Supplied material: Begin
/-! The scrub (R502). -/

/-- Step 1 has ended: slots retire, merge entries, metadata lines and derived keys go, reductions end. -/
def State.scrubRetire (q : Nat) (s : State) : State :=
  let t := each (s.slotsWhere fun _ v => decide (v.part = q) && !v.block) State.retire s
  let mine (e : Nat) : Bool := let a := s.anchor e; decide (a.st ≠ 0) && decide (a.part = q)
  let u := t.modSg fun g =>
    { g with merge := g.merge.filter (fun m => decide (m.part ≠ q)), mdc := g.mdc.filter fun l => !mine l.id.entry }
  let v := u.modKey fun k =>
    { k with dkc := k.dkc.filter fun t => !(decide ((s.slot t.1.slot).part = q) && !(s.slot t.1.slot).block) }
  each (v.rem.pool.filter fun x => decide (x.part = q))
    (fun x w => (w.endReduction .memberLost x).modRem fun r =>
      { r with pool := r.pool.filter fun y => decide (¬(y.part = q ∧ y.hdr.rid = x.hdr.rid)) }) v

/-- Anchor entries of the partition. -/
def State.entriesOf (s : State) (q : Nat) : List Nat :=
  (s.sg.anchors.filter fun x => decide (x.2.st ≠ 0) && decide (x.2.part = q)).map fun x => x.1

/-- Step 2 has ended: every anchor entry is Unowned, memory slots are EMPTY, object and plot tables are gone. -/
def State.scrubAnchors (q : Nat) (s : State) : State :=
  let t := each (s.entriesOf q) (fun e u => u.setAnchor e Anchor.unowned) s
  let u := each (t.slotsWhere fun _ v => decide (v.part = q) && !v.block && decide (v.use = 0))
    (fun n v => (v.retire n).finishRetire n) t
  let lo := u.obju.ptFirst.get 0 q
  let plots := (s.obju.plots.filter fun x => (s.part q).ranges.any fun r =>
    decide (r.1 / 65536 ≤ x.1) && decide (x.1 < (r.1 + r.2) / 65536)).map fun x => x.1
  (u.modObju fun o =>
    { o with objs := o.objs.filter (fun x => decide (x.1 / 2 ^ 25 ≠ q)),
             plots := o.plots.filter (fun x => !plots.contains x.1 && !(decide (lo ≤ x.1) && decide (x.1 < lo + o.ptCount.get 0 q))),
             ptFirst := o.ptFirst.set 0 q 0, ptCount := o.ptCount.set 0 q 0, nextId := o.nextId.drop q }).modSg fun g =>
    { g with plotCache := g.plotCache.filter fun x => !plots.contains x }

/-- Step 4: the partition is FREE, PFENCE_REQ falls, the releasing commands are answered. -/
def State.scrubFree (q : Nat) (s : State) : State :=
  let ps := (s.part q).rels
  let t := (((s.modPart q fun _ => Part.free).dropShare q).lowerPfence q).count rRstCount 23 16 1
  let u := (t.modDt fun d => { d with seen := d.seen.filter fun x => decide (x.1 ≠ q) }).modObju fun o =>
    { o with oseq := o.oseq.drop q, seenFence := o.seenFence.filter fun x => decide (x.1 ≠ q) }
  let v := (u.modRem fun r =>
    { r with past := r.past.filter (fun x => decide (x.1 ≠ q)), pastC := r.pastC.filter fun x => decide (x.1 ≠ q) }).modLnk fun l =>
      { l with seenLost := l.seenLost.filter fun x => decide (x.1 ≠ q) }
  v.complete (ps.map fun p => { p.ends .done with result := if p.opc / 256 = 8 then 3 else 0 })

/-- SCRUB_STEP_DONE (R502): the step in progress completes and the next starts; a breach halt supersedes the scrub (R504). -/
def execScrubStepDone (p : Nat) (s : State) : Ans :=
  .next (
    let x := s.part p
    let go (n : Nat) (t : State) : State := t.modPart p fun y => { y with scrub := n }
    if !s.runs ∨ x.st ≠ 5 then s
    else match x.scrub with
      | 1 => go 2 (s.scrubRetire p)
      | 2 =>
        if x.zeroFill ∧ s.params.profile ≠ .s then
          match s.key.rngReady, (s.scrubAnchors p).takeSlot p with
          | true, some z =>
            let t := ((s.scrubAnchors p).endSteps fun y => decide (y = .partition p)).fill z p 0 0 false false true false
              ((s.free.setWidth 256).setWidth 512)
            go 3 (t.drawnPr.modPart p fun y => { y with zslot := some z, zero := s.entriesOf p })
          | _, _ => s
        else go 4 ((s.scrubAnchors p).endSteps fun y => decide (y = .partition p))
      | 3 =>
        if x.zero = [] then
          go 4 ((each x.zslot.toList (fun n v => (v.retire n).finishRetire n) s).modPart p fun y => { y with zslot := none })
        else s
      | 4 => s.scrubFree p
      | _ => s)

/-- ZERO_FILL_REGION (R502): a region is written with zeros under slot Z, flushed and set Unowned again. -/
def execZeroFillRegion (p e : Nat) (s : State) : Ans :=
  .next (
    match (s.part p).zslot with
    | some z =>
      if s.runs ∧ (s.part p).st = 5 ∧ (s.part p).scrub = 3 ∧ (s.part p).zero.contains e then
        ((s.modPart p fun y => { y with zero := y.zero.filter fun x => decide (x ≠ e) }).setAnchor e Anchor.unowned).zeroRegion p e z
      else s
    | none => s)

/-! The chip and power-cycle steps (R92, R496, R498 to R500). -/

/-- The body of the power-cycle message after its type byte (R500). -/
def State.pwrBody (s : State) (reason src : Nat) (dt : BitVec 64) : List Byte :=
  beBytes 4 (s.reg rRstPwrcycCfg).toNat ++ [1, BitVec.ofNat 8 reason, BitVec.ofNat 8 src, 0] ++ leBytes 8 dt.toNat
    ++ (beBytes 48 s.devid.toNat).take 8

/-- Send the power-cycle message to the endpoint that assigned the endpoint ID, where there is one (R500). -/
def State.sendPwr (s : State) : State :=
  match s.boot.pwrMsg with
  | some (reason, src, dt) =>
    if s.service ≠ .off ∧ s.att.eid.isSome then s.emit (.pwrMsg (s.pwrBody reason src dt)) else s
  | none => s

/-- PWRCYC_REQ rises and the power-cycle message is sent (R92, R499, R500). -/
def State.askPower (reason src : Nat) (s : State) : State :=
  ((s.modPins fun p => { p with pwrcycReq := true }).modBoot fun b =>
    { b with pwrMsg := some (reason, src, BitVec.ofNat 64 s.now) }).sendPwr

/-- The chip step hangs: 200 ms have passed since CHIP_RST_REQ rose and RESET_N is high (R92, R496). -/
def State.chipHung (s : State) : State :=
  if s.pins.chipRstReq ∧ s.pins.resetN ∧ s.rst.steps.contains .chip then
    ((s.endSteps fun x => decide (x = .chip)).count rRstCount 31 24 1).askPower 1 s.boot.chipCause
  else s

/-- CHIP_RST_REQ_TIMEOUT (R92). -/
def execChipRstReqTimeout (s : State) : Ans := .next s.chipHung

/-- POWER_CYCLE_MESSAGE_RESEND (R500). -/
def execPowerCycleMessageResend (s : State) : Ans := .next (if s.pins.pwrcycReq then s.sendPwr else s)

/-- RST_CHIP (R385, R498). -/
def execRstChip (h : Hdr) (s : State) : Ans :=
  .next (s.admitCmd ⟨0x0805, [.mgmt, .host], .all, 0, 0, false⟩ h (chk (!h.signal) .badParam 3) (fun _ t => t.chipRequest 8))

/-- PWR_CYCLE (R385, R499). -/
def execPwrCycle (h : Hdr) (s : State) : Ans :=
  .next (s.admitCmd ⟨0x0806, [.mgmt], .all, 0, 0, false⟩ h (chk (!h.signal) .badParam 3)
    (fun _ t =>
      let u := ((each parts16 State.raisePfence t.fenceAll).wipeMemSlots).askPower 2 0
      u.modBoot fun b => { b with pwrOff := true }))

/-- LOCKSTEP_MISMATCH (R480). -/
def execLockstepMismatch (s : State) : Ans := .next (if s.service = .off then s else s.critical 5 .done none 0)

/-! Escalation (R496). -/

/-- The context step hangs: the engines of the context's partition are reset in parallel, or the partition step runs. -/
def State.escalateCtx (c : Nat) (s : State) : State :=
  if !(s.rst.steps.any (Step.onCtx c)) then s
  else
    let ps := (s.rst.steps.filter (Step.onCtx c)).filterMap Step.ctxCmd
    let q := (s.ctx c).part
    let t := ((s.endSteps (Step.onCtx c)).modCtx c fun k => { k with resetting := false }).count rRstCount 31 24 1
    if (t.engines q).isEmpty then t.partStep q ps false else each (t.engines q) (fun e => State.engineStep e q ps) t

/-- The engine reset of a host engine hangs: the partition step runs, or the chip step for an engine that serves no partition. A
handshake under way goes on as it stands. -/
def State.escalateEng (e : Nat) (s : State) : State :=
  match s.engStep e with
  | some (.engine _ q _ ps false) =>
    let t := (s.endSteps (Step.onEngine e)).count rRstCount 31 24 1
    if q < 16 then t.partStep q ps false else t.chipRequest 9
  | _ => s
Supplied material: End
Supplied material: Begin
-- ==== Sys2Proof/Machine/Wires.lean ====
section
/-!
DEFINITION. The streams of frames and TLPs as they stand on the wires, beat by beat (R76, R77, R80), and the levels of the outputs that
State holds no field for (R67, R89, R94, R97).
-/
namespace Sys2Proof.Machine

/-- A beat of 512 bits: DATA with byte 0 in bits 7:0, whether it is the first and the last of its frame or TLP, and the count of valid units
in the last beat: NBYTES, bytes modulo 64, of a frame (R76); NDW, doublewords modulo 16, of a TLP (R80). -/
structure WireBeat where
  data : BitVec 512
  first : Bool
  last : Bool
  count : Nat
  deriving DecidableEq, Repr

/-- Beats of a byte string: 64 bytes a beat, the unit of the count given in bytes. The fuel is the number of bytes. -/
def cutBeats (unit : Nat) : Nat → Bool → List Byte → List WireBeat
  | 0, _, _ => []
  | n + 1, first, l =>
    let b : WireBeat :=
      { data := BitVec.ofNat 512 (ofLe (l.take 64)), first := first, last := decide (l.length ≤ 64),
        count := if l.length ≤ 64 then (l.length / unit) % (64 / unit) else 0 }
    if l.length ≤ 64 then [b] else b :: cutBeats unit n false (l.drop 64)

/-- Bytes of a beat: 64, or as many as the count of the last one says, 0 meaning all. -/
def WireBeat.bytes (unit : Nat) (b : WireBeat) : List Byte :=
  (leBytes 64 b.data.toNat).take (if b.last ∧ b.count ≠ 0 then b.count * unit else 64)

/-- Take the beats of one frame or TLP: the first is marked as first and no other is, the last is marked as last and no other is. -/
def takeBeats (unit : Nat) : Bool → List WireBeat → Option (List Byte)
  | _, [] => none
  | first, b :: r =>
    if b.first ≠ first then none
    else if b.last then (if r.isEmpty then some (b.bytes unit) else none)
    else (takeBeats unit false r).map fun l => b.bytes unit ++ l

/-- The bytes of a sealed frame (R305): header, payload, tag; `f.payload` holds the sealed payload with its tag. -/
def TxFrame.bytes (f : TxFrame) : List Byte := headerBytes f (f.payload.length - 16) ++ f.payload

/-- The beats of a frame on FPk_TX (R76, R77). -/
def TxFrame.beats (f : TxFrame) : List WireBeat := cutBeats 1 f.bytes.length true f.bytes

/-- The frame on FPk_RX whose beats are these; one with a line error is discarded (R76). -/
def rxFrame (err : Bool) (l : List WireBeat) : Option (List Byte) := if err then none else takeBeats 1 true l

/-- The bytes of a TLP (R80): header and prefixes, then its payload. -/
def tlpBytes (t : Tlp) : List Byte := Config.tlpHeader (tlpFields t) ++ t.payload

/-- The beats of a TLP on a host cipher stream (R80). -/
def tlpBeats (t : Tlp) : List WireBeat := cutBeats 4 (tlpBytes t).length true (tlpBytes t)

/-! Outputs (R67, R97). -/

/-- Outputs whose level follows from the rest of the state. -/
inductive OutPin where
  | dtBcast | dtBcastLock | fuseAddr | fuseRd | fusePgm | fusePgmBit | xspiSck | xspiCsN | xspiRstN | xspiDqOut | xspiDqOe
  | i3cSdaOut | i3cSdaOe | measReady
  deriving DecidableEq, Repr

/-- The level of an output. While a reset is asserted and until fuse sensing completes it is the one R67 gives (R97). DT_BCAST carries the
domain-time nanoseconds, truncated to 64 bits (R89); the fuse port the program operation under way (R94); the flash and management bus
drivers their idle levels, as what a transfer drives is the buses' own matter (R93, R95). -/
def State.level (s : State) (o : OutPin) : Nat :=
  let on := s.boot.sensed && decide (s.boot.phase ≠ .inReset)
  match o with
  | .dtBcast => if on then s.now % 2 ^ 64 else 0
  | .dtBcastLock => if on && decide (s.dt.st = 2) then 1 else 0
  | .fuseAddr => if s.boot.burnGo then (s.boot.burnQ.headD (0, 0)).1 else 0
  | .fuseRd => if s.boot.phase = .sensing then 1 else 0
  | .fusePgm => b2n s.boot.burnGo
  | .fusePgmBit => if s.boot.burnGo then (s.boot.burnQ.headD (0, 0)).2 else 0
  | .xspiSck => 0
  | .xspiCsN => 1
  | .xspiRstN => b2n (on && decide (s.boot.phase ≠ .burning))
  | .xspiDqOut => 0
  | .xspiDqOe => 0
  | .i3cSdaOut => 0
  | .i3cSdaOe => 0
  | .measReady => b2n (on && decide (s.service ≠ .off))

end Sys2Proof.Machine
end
Supplied material: End
Please make an exact copy of the lines above from the line with "(R67, R97). -/" through the line with "domain-time nanoseconds, truncated", both ends included.

/-! Outputs (R67, R97). -/

/-- Outputs whose level follows from the rest of the state. -/
inductive OutPin where
  | dtBcast | dtBcastLock | fuseAddr | fuseRd | fusePgm | fusePgmBit | xspiSck | xspiCsN | xspiRstN | xspiDqOut | xspiDqOe
  | i3cSdaOut | i3cSdaOe | measReady
  deriving DecidableEq, Repr

/-- The level of an output. While a reset is asserted and until fuse sensing completes it is the one R67 gives (R97). DT_BCAST carries the
domain-time nanoseconds, truncated to 64 bits (R89); the fuse port the program operation under way (R94); the flash and management bus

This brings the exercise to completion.